Sorry, my description above is not really right, the sigsegv (11) signal will
be sent to our program when it tries to write something to the address: (void
*)1 for this test case tries to do/test so:

    CASE_TEST(gettimeofday_bad1); EXPECT_SYSER(1, gettimeofday((void *)1, NULL), -1, EFAULT); break;

In the original gettimeofday syscall based implementation, the kernel
side tries to use put_user to copy timespec data to user space timeval:

    kernel/time/time.c:

    if (put_user(ts.tv_sec, &tv->tv_sec) ||
	put_user(ts.tv_nsec / 1000, &tv->tv_usec))
	return -EFAULT;

The put_user() in arch/riscv/include/asm/uaccess.h will trigger the
'fixup' logic and return -EFAULT and let the other test cases continue.
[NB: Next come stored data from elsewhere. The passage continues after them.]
-- ==== Sys2Proof/Machine/Ops.lean ====
section
/-! DEFINITION. The named operations over the state that every family shares: access to the parts,
outcomes, write classes (R37 to R42), coaches and their routing into the pool (R249 to R261), event
lines (R343), the cycle ledger (R149 to R151) and free values. -/

namespace Sys2Proof.Machine

open Sys2Proof

/-- What a command answers. -/
abbrev Res := Host.Outcome State Fault Refusal

/-! ## Parts of the state -/

def State.region (s : State) (r : Nat) : Region := tget (Region.reset r) s.regions r
def State.setRegion (s : State) (r : Nat) (g : Region) : State :=
  { s with regions := tput s.regions r g }
def State.updRegion (s : State) (r : Nat) (f : Region → Region) : State := s.setRegion r (f (s.region r))

def State.slot (s : State) (i : Nat) : DoorSlot := tget {} s.doors.slots i
def State.setSlot (s : State) (i : Nat) (d : DoorSlot) : State :=
  { s with doors := { s.doors with slots := tput s.doors.slots i d } }
def State.updSlot (s : State) (i : Nat) (f : DoorSlot → DoorSlot) : State := s.setSlot i (f (s.slot i))

def State.cpl (s : State) (i : Nat) : Coupler := tget Coupler.reset s.cpls i
def State.setCpl (s : State) (i : Nat) (c : Coupler) : State := { s with cpls := tput s.cpls i c }
def State.updCpl (s : State) (i : Nat) (f : Coupler → Coupler) : State := s.setCpl i (f (s.cpl i))

def State.chan (s : State) (c : Nat) : MeasChan := tget {} s.meas c
def State.setChan (s : State) (c : Nat) (m : MeasChan) : State := { s with meas := tput s.meas c m }
def State.updChan (s : State) (c : Nat) (f : MeasChan → MeasChan) : State := s.setChan c (f (s.chan c))

def State.queue (s : State) (q : Nat) : Queue := tget (Queue.reset q) s.pool.queues q
def State.setQueue (s : State) (q : Nat) (x : Queue) : State :=
  { s with pool := { s.pool with queues := tput s.pool.queues q x } }
def State.updQueue (s : State) (q : Nat) (f : Queue → Queue) : State := s.setQueue q (f (s.queue q))

def State.avs (s : State) (n : Nat) : AvsChan := tget (AvsChan.reset n) s.fc.avs n
def State.setAvs (s : State) (n : Nat) (a : AvsChan) : State :=
  { s with fc := { s.fc with avs := tput s.fc.avs n a } }
def State.updAvs (s : State) (n : Nat) (f : AvsChan → AvsChan) : State := s.setAvs n (f (s.avs n))

def State.link (s : State) (l : Nat) : GtLink := tget {} s.gt.links l
def State.setLink (s : State) (l : Nat) (x : GtLink) : State :=
  { s with gt := { s.gt with links := tput s.gt.links l x } }
def State.updLink (s : State) (l : Nat) (f : GtLink → GtLink) : State := s.setLink l (f (s.link l))

def State.hzr (s : State) (r : Nat) : HzRegion := tget {} s.hz.regions r
def State.setHzr (s : State) (r : Nat) (x : HzRegion) : State :=
  { s with hz := { s.hz with regions := tput s.hz.regions r x } }
def State.updHzr (s : State) (r : Nat) (f : HzRegion → HzRegion) : State := s.setHzr r (f (s.hzr r))

def State.lmapAt (s : State) (l : Nat) : LmapEntry := tget (LmapEntry.reset l) s.hz.lmap l
def State.setLmap (s : State) (l : Nat) (x : LmapEntry) : State :=
  { s with hz := { s.hz with lmap := tput s.hz.lmap l x } }

def State.task (s : State) (t : Nat) : Task := tget {} s.seq.tasks t
def State.setTask (s : State) (t : Nat) (x : Task) : State :=
  { s with seq := { s.seq with tasks := tput s.seq.tasks t x } }
def State.updTask (s : State) (t : Nat) (f : Task → Task) : State := s.setTask t (f (s.task t))

def State.mbSlot (s : State) (k : Nat) : MbSlot := tget {} s.mb.slots k
def State.setMbSlot (s : State) (k : Nat) (x : MbSlot) : State :=
  { s with mb := { s.mb with slots := tput s.mb.slots k x } }

/-- Reference, and its update. -/
def RefRoot.input (x : RefRoot) : Ref → RefInput
  | .A => x.refA
  | .B => x.refB
def RefRoot.setInput (x : RefRoot) (f : Ref) (i : RefInput) : RefRoot :=
  match f with
  | .A => { x with refA := i }
  | .B => { x with refB := i }
def RefRoot.pll (x : RefRoot) : Root → RootPll
  | .rpa => x.rpa
  | .rpb => x.rpb
def RefRoot.setPll (x : RefRoot) (y : Root) (p : RootPll) : RefRoot :=
  match y with
  | .rpa => { x with rpa := p }
  | .rpb => { x with rpb := p }
def otherRef : Ref → Ref
  | .A => .B
  | .B => .A
def otherRoot : Root → Root
  | .rpa => .rpb
  | .rpb => .rpa
/-- The active root, whose output is the die tick, and the standby (R58). -/
def RefRoot.activeRoot (x : RefRoot) : RootPll := x.pll x.tickSrc
def RefRoot.standbyRoot (x : RefRoot) : RootPll := x.pll (otherRoot x.tickSrc)
/-- The reference of the active root (REF_STATUS.ACTIVE_REF). -/
def RefRoot.activeRef (x : RefRoot) : Ref := x.activeRoot.ref

/-! ## Outcomes -/

/-- An event or write takes place when `b` holds and no cold reset is in force; otherwise the state is
as it was (log entry 2). -/
def act (s : State) (b : Bool) (f : State → State) : Res :=
  .next (if !s.sb.inReset && b then f s else s)

/-- As `act`, for an event of a part with an index below `n`; no such part is a fault (R8, R10). -/
def actAt (what : String) (n i : Nat) (s : State) (b : Bool) (f : State → State) : Res :=
  if i < n then act s b f else .fault (.noSuchPart what i)

/-- The free value of a family that comes next, and the state with the counter moved on (log entry 3). -/
def State.fresh (s : State) : State := { s with freeIdx := s.freeIdx + 1 }

/-! ## What has happened in this die tick -/

/-- Hardware sets W1C bits of the register at an offset. -/
def State.mark (s : State) (off : Nat) (bits : Word) : State :=
  if bits = 0 then s
  else { s with log := { s.log with risen := tput s.log.risen off (tget 0 s.log.risen off ||| bits) } }

/-- What a write of `v` leaves of W1C bits: a bit that hardware set in this die tick stays set (R14, R16). -/
def State.w1c (s : State) (off : Nat) (old v : Word) : Word := old &&& ~~~(v &&& ~~~tget 0 s.log.risen off)

/-- A path's write of a register took effect (R17, R43). -/
def State.noteWrite (s : State) (p : Path) (off : Nat) (old : Word) : State :=
  { s with log := { s.log with wrote := (p, off, old) :: s.log.wrote } }

/-- Software has written the register in this die tick. -/
def State.wroteNow (s : State) (off : Nat) : Bool := s.log.wrote.any (fun e => e.2.1 == off)

/-- The order of the paths' accesses to a register in one die tick (R43). -/
def pathRank : Path → Nat
  | .host => 0
  | .smbus => 1
  | .seq => 2

/-- What a register read as before the first write in this die tick by a path ordered after `p` (R43). -/
def State.before (s : State) (p : Path) (off : Nat) : Option Word :=
  (s.log.wrote.filter (fun e => e.2.1 == off && decide (pathRank p < pathRank e.1))).getLast?.map (·.2.2)

/-- A register as this die tick found it: before the first write in it (R333). -/
def State.began (s : State) (off : Nat) (cur : Word) : Word :=
  match (s.log.wrote.filter (fun e => e.2.1 == off)).getLast? with
  | some e => e.2.2
  | none => cur

/-- A region has work at the next die-tick edge. -/
def State.soon (s : State) (r : Nat) : State :=
  if r ∈ s.log.soon then s else { s with log := { s.log with soon := r :: s.log.soon } }

/-! ## TICK -/

/-- TICK as a number. -/
def State.tk (s : State) : Nat := s.tick.toNat

/-! ## Write classes (R37 to R42) -/

/-- R38. -/
inductive WriteClass where
  | h | s | p | n
  deriving DecidableEq, Repr

/-- The class of the block an offset lies in (R37). An offset outside every block follows R13, as one of
a block of class H that no chapter defines. DEDUCED, log entry 15. -/
def writeClass (off : Nat) : WriteClass :=
  if off < 0x1000 then .h
  else if off < 0x8000 then .s
  else if off < 0x10000 then .h
  else if off < 0x1D000 then .s
  else if off < 0x20000 then .h
  else if off < 0x27500 then .s
  else if off < 0x30000 then .h
  else if off < 0x31000 then .s
  else if off < 0x40000 then .h
  else if off < 0x78000 then .p
  else if off < 0x80000 then .h
  else if off < 0x81000 then .n
  else .h

/-- The scope of the unlock in force: none once UNLOCK_LEFT is 0, before whatever else its die tick brings (R447,
R452). -/
def State.unlockScope (s : State) : Option Nat :=
  s.lc.unlock.filter (fun _ => s.lc.unlockDur == 0 || decide (s.now < s.lc.unlockAt + s.lc.unlockDur * 2 ^ 30))

/-- An unlock is in force (R447). -/
def State.unlocked (s : State) : Bool := s.unlockScope.isSome

/-- Privileged windows are open (R438, R447). -/
def State.privOpen (s : State) : Bool :=
  match s.lc.state with
  | .blank => true
  | .provisioned => true
  | .field => match s.unlockScope with
    | some sc => sc / 2 % 2 == 1
    | none => false
  | .return_ => true
  | .ended => false

/-- The debug port is open (R438, R447). -/
def State.debugOpen (s : State) : Bool :=
  match s.lc.state with
  | .blank => true
  | .return_ => true
  | .ended => false
  | _ => match s.unlockScope with
    | some sc => sc % 2 == 1
    | none => false

/-- The offsets the SMBus target may write (R429). DEDUCED, log entry 47. -/
def smbWritable (off : Nat) : Bool :=
  off == 0x04080 || (decide (0xA0000 ≤ off) && decide (off ≤ 0xA0FFF))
But if add our clock_gettime/time64 syscalls based implementation, we must get
timespec from kernel space and then convert them to timeval in user space, the
address of timespec can be handled by kernel space too, but we must write them
to the address of timeval in user-space:

    tv->tv_sec = ts.tv_sec;
    tv->tv_usec = (unsigned int)ts.tv_nsec / 1000;

In above test case, tv above is something like (void *)1, it is invalid, kernel
will prevent writing and force send a sigsegv and stop the program:

   35 gettimeofday_bad1init[1]: unhandled signal 11 code 0x1 at 0x00000002 in init[10000+5000]
        CPU: 0 PID: 1 Comm: init Not tainted 6.4.0-rc1-00137-gfdc311fa22ed-dirty #60
        Hardware name: riscv-virtio,qemu (DT)
        epc : 00012c90 ra : 00012c6c sp : 9d097d90
         gp : 00016800 tp : 00000000 t0 : 00000000
         t1 : 0000000a t2 : 00000000 s0 : 00000001
         s1 : 00016008 a0 : 00000000 a1 : 9d097da8
         a2 : 00000014 a3 : 00000000 a4 : 00000000
         a5 : 00000000 a6 : 00000001 a7 : 00000193
         s2 : 00000023 s3 : 00000000 s4 : 9d097da4
         s5 : 00000000 s6 : 0000541b s7 : 00000007
         s8 : 9d097dcc s9 : 00014474 s10: 00016000
         s11: 00000006 t3 : 00000000 t4 : ffffffff
         t5 : 00000000 t6 : 00000000
        status: 00000020 badaddr: 00000002 cause: 0000000f
        Kernel panic - not syncing: Attempted to kill init! exitcode=0x0000000b

Because our test run nolibc-test as init of initramfs on qemu, when init exit
but not reboot as normally, then it 'crashes' the kernel (kernel panic above).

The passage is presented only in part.